The group has met seven times since late January, with no fewer than six people at each meeting. I’ve had feelings come up about the group—like that I was the only one committed to it, that organizing these flaky18 people was impossible, that no one would ever get the hang of19 the timer, that I wasn’t being appreciated enough, and so on. All nonsense. As someone reminded me at our last meeting, this group is actually the most successful sustained endeavor that most of the people in it have ever been a part of.

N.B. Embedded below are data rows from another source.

-- ==== Sys2Proof/Laws/Timers.lean ====
section
/-! SUPPORT. What is due in each block: the timer events of the model against the timers of `Sys2Proof.Safety`, group by group. -/

namespace Sys2Proof.Machine

open Safety

/-- The command of the first due timer of a list. -/
def firstDue (l : List (Bool × Instr)) : Option Instr := (l.find? Prod.fst).map Prod.snd

@[simp] theorem firstDue_nil : firstDue [] = none := rfl

@[simp] theorem firstDue_cons (b : Bool) (i : Instr) (l : List (Bool × Instr)) :
    firstDue ((b, i) :: l) = (dueIf b i <|> firstDue l) := by
  cases b <;> simp [firstDue, dueIf]

@[simp] theorem firstDue_append (l m : List (Bool × Instr)) : firstDue (l ++ m) = (firstDue l <|> firstDue m) := by
  induction l with
  | nil => rfl
  | cons e l ih =>
    obtain ⟨b, i⟩ := e
    cases b <;> simp [dueIf, ih]

/-- The timer events of the tracker (R91, R92). -/
theorem State.dueTracker_firstDue (s : State) : s.dueTracker = firstDue (trackerTimers s) := by
  unfold State.dueTracker trackerTimers
  have e : Config.ctPerUs = 25 := rfl
  cases h : s.tracker.stallLimit <;> cases g : s.tracker.pLast <;> simp [h, g, dueIf, e]

/-- The timer events of the shot in flight (R23, R46, R47, R49, R51). -/
theorem State.dueShot_firstDue (s : State) : s.slot.bind (fun h => s.dueShot h.phase) = firstDue (shotTimers s) := by
  unfold shotTimers
  have e : Config.tuPerCt = 160 := rfl
  have w : ∀ n : Snapshot, windowEndTu n = 160 * (n.recipe.blanking + n.wEff) := fun _ => rfl
  cases s.slot with
  | none => rfl
  | some h =>
    cases hp : h.phase with
    | opened sh c =>
      cases ho : c.holdOff <;> cases he : c.echoes <;>
        simp [hp, ho, he, State.dueShot, dueIf, w, e]
    | _ => simp [hp, State.dueShot, dueIf]

/-- The events of the cycle timer (R16, R18). -/
theorem State.dueSlot_firstDue (s : State) : s.slot.bind s.dueSlot = firstDue (slotTimers s) := by
  unfold slotTimers
  have c : ∀ x : Setup, cycleCt x = 25 * x.cyclePeriod := fun _ => rfl
  have d : ∀ x : Setup, slotCt x = 25 * x.cyclePeriod / 4 := fun _ => rfl
  cases hs : s.slot with
  | none => rfl
  | some h =>
    by_cases hk : h.head = 3 <;> cases hp : h.phase <;>
      simp [hp, hk, State.dueSlot, State.awaiting, State.peakNow, hs, dueIf, c, d]

/-- The events of the release scanner (R165, R166). -/
theorem State.dueScan_firstDue (s : State) : s.dueScan = firstDue (scanTimers s) := by
  unfold State.dueScan scanTimers
  cases s.pool.scan with
  | none => cases s.pool.releaseQueue <;> simp [dueIf]
  | some c => simp [dueIf]

/-- The end of the clearing, and the completions that a close waits for (R5, R6, R109, R134). -/
theorem State.dueCompletions_firstDue (s : State) : (s.dueInit <|> s.dueClose) = firstDue (completionTimers s) := by
  unfold State.dueInit State.dueClose completionTimers
  have f : ∀ i, s.flightFor i = stampedFor s i := by
    intro i
    unfold State.flightFor stampedFor
    cases s.inFlight <;> simp [Bool.beq_eq_decide_eq]
  cases h : s.tube.bind Tube.closing <;> simp [dueIf, State.initRunning, f, and_assoc]

/-- The eight data points, as the sum of their weights and as the bits of the byte (R57). -/
theorem frameOfPoints_data (parity : Bool) (bits : List Bool) :
    (frameOfPoints parity bits).data
      = (BitVec.ofBoolListLE (bits.take 8 ++ List.replicate (8 - bits.length) false)).setWidth 8 := by
  have key : ∀ b : Fin 8 → Bool,
      BitVec.ofNat 8 ((List.range 8).map (fun i => if (if h : i < 8 then b ⟨i, h⟩ else false) then 2 ^ i else 0)).sum
        = (BitVec.ofBoolListLE (List.ofFn b)).setWidth 8 := by
    decide +kernel
  have hl : bits.take 8 ++ List.replicate (8 - bits.length) false = List.ofFn (fun i : Fin 8 => bits.getD i.val false) := by
    apply List.ext_getElem
    · simp; omega
    · intro n h1 h2
      rw [List.getElem_ofFn]
      by_cases hn : n < bits.length
      · have h8 : n < 8 := by simpa using h2
        simp [hn, h8]
      · simp [List.getElem_append, hn]
  rw [hl, ← key]
  simp [frameOfPoints, List.range_succ]

/-- The timer events of the temperature link (R56, R57, R61, R65). -/
theorem State.dueLink_firstDue (s : State) : s.dueLink = firstDue (linkTimers s) := by
  have b : ∀ x : Setup, bitTime x = x.pyroDiv + 1 := fun _ => rfl
  have hb : ∀ x : Setup, halfBit x = (x.pyroDiv + 1) / 2 := fun _ => rfl
  have ms : Config.ctPerMs = 25000 := rfl
  have pts : ∀ x : Setup, framePoints x = 8 + (if x.pyroParity = .none then 0 else 1) + x.pyroStop := fun _ => rfl
  have fr : ∀ x : RxState, inFrame x = decide (x = .data ∨ x = .parity ∨ x = .stop) := by intro x; cases x <;> rfl
  have fp : frameOfPoints (decide (s.cfg.pyroParity ≠ .none)) s.link.rx.bits
      = { data := (BitVec.ofBoolListLE (s.link.rx.bits.take 8 ++ List.replicate (8 - s.link.rx.bits.length) false)).setWidth 8,
          parity := s.link.rx.bits.getD 8 false,
          stop1 := s.link.rx.bits.getD (if s.cfg.pyroParity = .none then 8 else 9) false,
          stop2 := s.link.rx.bits.getD ((if s.cfg.pyroParity = .none then 8 else 9) + 1) false } := by
    rw [← frameOfPoints_data (decide (s.cfg.pyroParity ≠ .none))]
    by_cases h : s.cfg.pyroParity = .none <;> simp [frameOfPoints, h]
  unfold State.dueLink linkTimers
  simp only [fp]
  cases s.link.gapAt <;> simp [dueIf, b, hb, ms, pts, fr, and_assoc]

end Sys2Proof.Machine
end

My next step is getting these people into RC! Three of them went through a fundamentals class before the group started but didn’t continue. I’m hoping that when I get certified to teach I can get them back in. In the meantime, the group is a way for me to lead my friends outside of RC, and encourage them to lead each other. It’s amazing what people’s minds can do with just a little information and a little aware encouragement and support. It’s been a re-emergent project. I’d recommend it!

Emma Roderick
Northampton, Massachusetts, USA
Reprinted from the RC e-mail discussion
list for leaders of young adults


1 “Cool” means fun, fantastic.
2 “Pretty” means quite.
3 Harvey Jackins
4 A Region is a subdivision of the International Re-evaluation Counseling Community, usually consisting of several Areas (local RC Communities).
5 “Skype in” means communicate by voice or video over the Internet.
6 “So much for my feelings” means it revealed that my feelings weren’t true.
7 “Hanging out” means spending relaxed, unstructured time with each other.
8 In this context, “getting out of” means receiving from.
9 In this context, “way” means much.
10 “Came up with” means created, thought of.
11 “Going after” means pursuing.
12 A pamphlet by Harvey Jackins that is also a chapter in
13 “Material” means distress.
15 “Workshopped” is a term usually used in writing classes, where it means members of the class providing feedback to a writer about his or her piece.
16 Contradiction to distress
17 A “Kickstarter campaign” is a campaign on the Kickstarter website in which an artist can raise funds for a creative project from many individual donors.
18 “Flaky” means unreliable, erratic.19 “Get the hang of” means understand how to use.